-- ==== Sys2Proof/Laws/PerInstr.lean ====
section
/-! SUPPORT. Laws/PerInstr.lean: what holds of every request as syntax, one lemma for each constructor: its encoding is a
well-formed request with the selector of R44, and the decoder reads the request back from it. -/

namespace Sys2Proof.Laws.RequestEncoding

/-- The selector of R44. -/
def selector : Instr → Nat
  | .init => 0
  | .measure => 1
  | .getbase => 2
  | .setbase _ _ => 3
  | .getbase2 => 4
  | .setbase2 _ => 5
  | .measraw => 6
  | .selftest => 7
  | .sethum _ => 8
  | .getfeat => 9
  | .getserial => 10
  | .crc8 _ => 11
  | .fpenc _ => 12
  | .reserved => 13
  | .attach _ => 14
  | .release => 15

/-- The encoding of a request is well formed, carries R44's selector, and decodes to the request. -/
def Statement (i : Instr) : Prop :=
  (encode i).wellFormed = true ∧ (encode i).opsel.toNat = selector i ∧ decode (encode i) = .ok i

theorem init : Statement .init := ⟨rfl, rfl, rfl⟩
theorem measure : Statement .measure := ⟨rfl, rfl, rfl⟩
theorem getbase : Statement .getbase := ⟨rfl, rfl, rfl⟩
theorem setbase (a b : Word) : Statement (.setbase a b) := ⟨rfl, rfl, rfl⟩
theorem getbase2 : Statement .getbase2 := ⟨rfl, rfl, rfl⟩
theorem setbase2 (w : Word) : Statement (.setbase2 w) := ⟨rfl, rfl, rfl⟩
theorem measraw : Statement .measraw := ⟨rfl, rfl, rfl⟩
theorem selftest : Statement .selftest := ⟨rfl, rfl, rfl⟩
theorem sethum (h : Humidity) : Statement (.sethum h) := ⟨rfl, rfl, rfl⟩
theorem getfeat : Statement .getfeat := ⟨rfl, rfl, rfl⟩
theorem getserial : Statement .getserial := ⟨rfl, rfl, rfl⟩
theorem crc8 (data : List Byte) : Statement (.crc8 data) := ⟨rfl, rfl, rfl⟩
theorem fpenc (h : Humidity) : Statement (.fpenc h) := ⟨rfl, rfl, rfl⟩
theorem reserved : Statement .reserved := ⟨rfl, rfl, rfl⟩
theorem attach (hd : Handle) : Statement (.attach hd) := ⟨rfl, rfl, rfl⟩
theorem release : Statement .release := ⟨rfl, rfl, rfl⟩

end Sys2Proof.Laws.RequestEncoding
end

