-- ==== Sys2Proof/Tests/Slice0.lean ====
section
/-! SUPPORT. Tests/Slice0.lean: the model's own tests. Expected values are the spec's own (95_test_vectors.md and the
examples of the rules); each test takes one step or one pure function. The witnesses meet the hypotheses of the statements
in Certificates/Slice0/Obligations.lean. -/

namespace Sys2Proof.Tests

open Sys2Proof.Machine

/-! ### Helpers -/

/-- The moving engine of the next state. -/
def engOf : Result → Option Engine
  | .next t => some t.eng
  | .fault _ => none
  | .refused _ => none

/-- The responses after one exec. -/
def respsOf (r : Result) : Option (List Response) := (engOf r).map (·.resps)

/-- The payload of TX, past the two command bytes, after one exec. -/
def payloadOf (r : Result) : Option Frame := (engOf r).bind fun e => e.tx.map (List.drop 2)

def isNext : Result → Bool
  | .next _ => true
  | .fault _ => false
  | .refused _ => false

def hd0 : Handle := Handle.zero
def e0 : TErr := TErr.zero

/-- Attached and idle, with one write, one delay and one read answered. -/
def ready (rx : Frame) : State :=
  { eng := { att := .attached hd0, writes := [.answer .wOk], delays := [.answer ()], reads := [.answer (.rOk rx)] } }

/-- Attached and idle, with a failing write and a failing read. -/
def failing : State :=
  { eng := { att := .attached hd0, writes := [.answer (.wErr e0)], delays := [.answer ()],
             reads := [.answer (.rErr e0)] } }

/-- The request in progress in a phase, with its frames; calls answered as in `ready`. -/
def during (i : Instr) (p : Phase) (tx rx : Option Frame) : State :=
  { eng := { att := .attached hd0, phase := p, op := some i, tx := tx, rx := rx,
             writes := [.answer .wOk], delays := [.answer ()], reads := [.answer (.rOk [])] } }

/-- The same with every call unanswered. -/
def unanswered (i : Instr) (p : Phase) (tx : Option Frame) : State :=
  { eng := { att := .attached hd0, phase := p, op := some i, tx := tx,
             writes := [.silent], delays := [.silent], reads := [.silent] } }

/-- A second engine in WR on the same bus. -/
def busy : State := { eng := { att := .attached hd0 }, others := [{ att := .attached hd0, phase := .wr }] }

/-! ### Requests: well-formedness and decoding (R44, R45), words written out from the table -/

theorem test_wf_refuses_missing_operand : Request.wellFormed ⟨0b0011#4, [.word 0]⟩ = false := by decide
theorem test_wf_refuses_missing_word : Request.wellFormed ⟨0b0101#4, []⟩ = false := by decide
theorem test_wf_refuses_word_for_humidity : Request.wellFormed ⟨0b1000#4, [.word 0]⟩ = false := by decide
theorem test_wf_refuses_word_for_bytes : Request.wellFormed ⟨0b1011#4, [.word 0]⟩ = false := by decide
theorem test_wf_refuses_missing_humidity : Request.wellFormed ⟨0b1100#4, []⟩ = false := by decide
theorem test_wf_refuses_missing_handle : Request.wellFormed ⟨0b1110#4, []⟩ = false := by decide
theorem test_wf_refuses_extra_operand : Request.wellFormed ⟨0b0000#4, [.word 0]⟩ = false := by decide

theorem test_decode_init : decode ⟨0b0000#4, []⟩ = .ok .init := by rfl
theorem test_decode_measure : decode ⟨0b0001#4, []⟩ = .ok .measure := by rfl
theorem test_decode_getbase : decode ⟨0b0010#4, []⟩ = .ok .getbase := by rfl
theorem test_decode_setbase :
    decode ⟨0b0011#4, [.word 0x8A7B#16, .word 0x8F3D#16]⟩ = .ok (.setbase 0x8A7B#16 0x8F3D#16) := by rfl
theorem test_decode_getbase2 : decode ⟨0b0100#4, []⟩ = .ok .getbase2 := by rfl
theorem test_decode_setbase2 : decode ⟨0b0101#4, [.word 0x0042#16]⟩ = .ok (.setbase2 0x0042#16) := by rfl
theorem test_decode_measraw : decode ⟨0b0110#4, []⟩ = .ok .measraw := by rfl
theorem test_decode_selftest : decode ⟨0b0111#4, []⟩ = .ok .selftest := by rfl
theorem test_decode_sethum : decode ⟨0b1000#4, [.humidity (.exact 10)]⟩ = .ok (.sethum (.exact 10)) := by rfl
theorem test_decode_getfeat : decode ⟨0b1001#4, []⟩ = .ok .getfeat := by rfl
theorem test_decode_getserial : decode ⟨0b1010#4, []⟩ = .ok .getserial := by rfl
theorem test_decode_crc8 : decode ⟨0b1011#4, [.bytes [0xBE#8, 0xEF#8]]⟩ = .ok (.crc8 [0xBE#8, 0xEF#8]) := by rfl
theorem test_decode_fpenc : decode ⟨0b1100#4, [.humidity .nan]⟩ = .ok (.fpenc .nan) := by rfl
theorem test_decode_reserved : decode ⟨0b1101#4, []⟩ = .ok .reserved := by rfl
theorem test_decode_attach (hd : Handle) : decode ⟨0b1110#4, [.handle hd]⟩ = .ok (.attach hd) := by rfl
theorem test_decode_release : decode ⟨0b1111#4, []⟩ = .ok .release := by rfl
theorem test_decode_refuses_by_name : decode ⟨0b0011#4, []⟩ = .error (.operandFields 0b0011#4) := by rfl

theorem test_table_words :
    decodeTableWord 8 0x0 = some .init ∧ decodeTableWord 8 0x3 = some (.setbase 0 0) ∧
    decodeTableWord 8 0x8 = some (.sethum (.exact 0)) ∧ decodeTableWord 8 0xB = some (.crc8 []) ∧
    decodeTableWord 8 0xD = some .reserved ∧ decodeTableWord 8 0xF = some .release ∧
    decodeTableWord 8 0x10 = none := by decide

/-- Every table word runs as the first request after reset. -/
theorem test_table_words_run_from_reset :
    ∀ w : Fin 16, isNext (step (State.reset.withFetchWord 8 w.val)) = true := by decide +kernel

/-! ### Checksum (V-CRC, V-TRI) -/

theorem test_crc8_vectors :
    crc8 [] = 0xFF#8 ∧ crc8 [0x00#8] = 0xAC#8 ∧ crc8 [0xBE#8] = 0x0C#8 ∧ crc8 [0xBE#8, 0xEF#8] = 0x92#8 ∧
    crc8 [0xFF#8] = 0x00#8 ∧ crc8 [0x01#8] = 0x9D#8 := by decide +kernel

theorem test_crc8_longer_vectors :
    crc8 [0xBE#8, 0xEF#8, 0x92#8] = 0x00#8 ∧ crc8 [0x01#8, 0x90#8, 0x00#8, 0x00#8] = 0x3D#8 ∧
    crc8 [0x12#8, 0x34#8, 0x56#8] = 0x8A#8 := by decide +kernel

theorem test_triplets :
    frameValid [0xFF#8, 0x00#8, 0x00#8] = true ∧ frameValid [0xBE#8, 0xEF#8, 0x93#8] = false ∧
    frameValid [0xD5#8, 0x00#8, 0xC6#8] = false := by decide +kernel

/-! ### The 8.8 encoder (V-FP) -/

/-- A rational in lowest terms. -/
def ratio (n : Int) (d : Nat) (hd : d ≠ 0) (hc : n.natAbs.Coprime d) : Humidity := .exact ⟨n, d, hd, hc⟩

/-- The word, or none for the range error. -/
def encoded (h : Humidity) : Option Word := (fpenc h).toOption

theorem test_fpenc_half : encoded (ratio 31 2 (by decide) (by decide)) = some 0x0F80#16 := by decide +kernel
theorem test_fpenc_truncates : encoded (ratio 14999 1000 (by decide) (by decide)) = some 0x0EFF#16 := by decide +kernel
theorem test_fpenc_tenth : encoded (ratio 1 10 (by decide) (by decide)) = some 0x0019#16 := by decide +kernel
theorem test_fpenc_largest : encoded (ratio 65535 256 (by decide) (by decide)) = some 0xFFFF#16 := by decide +kernel
theorem test_fpenc_256 : encoded (.exact 256) = none := by decide +kernel
theorem test_fpenc_255 : encoded (.exact 255) = some 0xFF00#16 := by decide +kernel
theorem test_fpenc_negative : encoded (ratio (-1) 256 (by decide) (by decide)) = none := by decide +kernel
theorem test_fpenc_nan : encoded .nan = none := by decide

/-! ### One step of each request -/

/-- V-INIT-1: the delay event, then `Ok(())`. -/
theorem test_init_settles :
    (engOf (exec .init (during .init .settle (some []) none))).map (fun e => (e.trace, e.resps, e.phase)) =
      some ([.evDelayMs 10], [.ok .unit], .idle) := by decide

/-- V-LIFE-5: a bus request while detached is refused. -/
theorem test_measure_detached :
    (engOf (exec .measure State.reset)).map (fun e => (e.refused, e.reasons, e.resps, e.phase)) =
      some (true, [.notAttached], [], .idle) := by decide

/-- V-INIT-2: a failed write ends the operation with no delay. -/
theorem test_init_write_fails :
    respsOf (exec .init { failing with eng := { failing.eng with phase := .wr, op := some .init, tx := some [] } }) =
      some [.err (.transport e0)] := by decide

/-- V-MEAS-1. -/
theorem test_measure_decodes :
    respsOf (exec .measure (during .measure .dec (some [])
      (some [0x01#8, 0x90#8, 0x4C#8, 0x00#8, 0x00#8, 0x81#8]))) = some [.ok (.air 400#16 0#16)] := by decide

/-- V-MEAS-2: the second triplet bad. -/
theorem test_measure_second_triplet_bad :
    respsOf (exec .measure (during .measure .chk (some [])
      (some [0x01#8, 0x90#8, 0x4C#8, 0x00#8, 0x00#8, 0x80#8]))) = some [.err .checksumMismatch] := by decide +kernel

/-- V-GB-1. -/
theorem test_getbase_decodes :
    respsOf (exec .getbase (during .getbase .dec (some [])
      (some [0x8A#8, 0x7B#8, 0x5E#8, 0x8F#8, 0x3D#8, 0xB2#8]))) = some [.ok (.baseline 0x8A7B#16 0x8F3D#16)] := by decide

/-- V-SETBASE-1: `a` first. -/
theorem test_setbase_frame :
    payloadOf (exec (.setbase 0x8A7B#16 0x8F3D#16) (during (.setbase 0x8A7B#16 0x8F3D#16) .enc none none)) =
      some [0x8A#8, 0x7B#8, 0x5E#8, 0x8F#8, 0x3D#8, 0xB2#8] := by decide +kernel

/-- V-GB2-2: a bad checksum byte. -/
theorem test_getbase2_bad_checksum :
    respsOf (exec .getbase2 (during .getbase2 .chk (some []) (some [0x00#8, 0x42#8, 0xDF#8]))) =
      some [.err .checksumMismatch] := by decide +kernel

/-- V-SETBASE2-1. -/
theorem test_setbase2_frame :
    payloadOf (exec (.setbase2 0x0042#16) (during (.setbase2 0x0042#16) .enc none none)) =
      some [0x00#8, 0x42#8, 0xDE#8] := by decide +kernel

/-- V-RAW-1: 25 ms, then the read. -/
theorem test_measraw_settles :
    (engOf (exec .measraw (during .measraw .settle (some []) none))).map (fun e => (e.trace, e.phase)) =
      some ([.evDelayMs 25], .rd) := by decide

/-- V-ST-4: the high byte differs. -/
theorem test_selftest_other_pattern :
    respsOf (exec .selftest (during .selftest .dec (some []) (some [0xD5#8, 0x00#8, 0x32#8]))) =
      some [.ok (.flag false)] := by decide

/-- V-ST-1. -/
theorem test_selftest_passes :
    respsOf (exec .selftest (during .selftest .dec (some []) (some [0xD4#8, 0x00#8, 0xC6#8]))) =
      some [.ok (.flag true)] := by decide

/-- V-SETHUM-1. -/
theorem test_sethum_frame :
    payloadOf (exec (.sethum (ratio 31 2 (by decide) (by decide)))
      (during (.sethum (ratio 31 2 (by decide) (by decide))) .enc none none)) =
      some [0x0F#8, 0x80#8, 0x62#8] := by decide +kernel

/-- V-SETHUM-3: no write, no delay. -/
theorem test_sethum_out_of_range :
    (engOf (exec (.sethum (.exact 555)) (during (.sethum (.exact 555)) .enc none none))).map
      (fun e => (e.trace, e.resps, e.phase)) = some ([], [.err .fixedPointRange], .idle) := by decide +kernel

-- What this task involves --
In the listing above, find the line with "theorem test_fpenc_nan : encoded" and the line with "some (true, [.notAttached], [], .idle)"; output exactly those lines and all lines between them.

-- Solution for this exercise --
theorem test_fpenc_nan : encoded .nan = none := by decide

/-! ### One step of each request -/

/-- V-INIT-1: the delay event, then `Ok(())`. -/
theorem test_init_settles :
    (engOf (exec .init (during .init .settle (some []) none))).map (fun e => (e.trace, e.resps, e.phase)) =
      some ([.evDelayMs 10], [.ok .unit], .idle) := by decide

/-- V-LIFE-5: a bus request while detached is refused. -/
theorem test_measure_detached :
    (engOf (exec .measure State.reset)).map (fun e => (e.refused, e.reasons, e.resps, e.phase)) =
      some (true, [.notAttached], [], .idle) := by decide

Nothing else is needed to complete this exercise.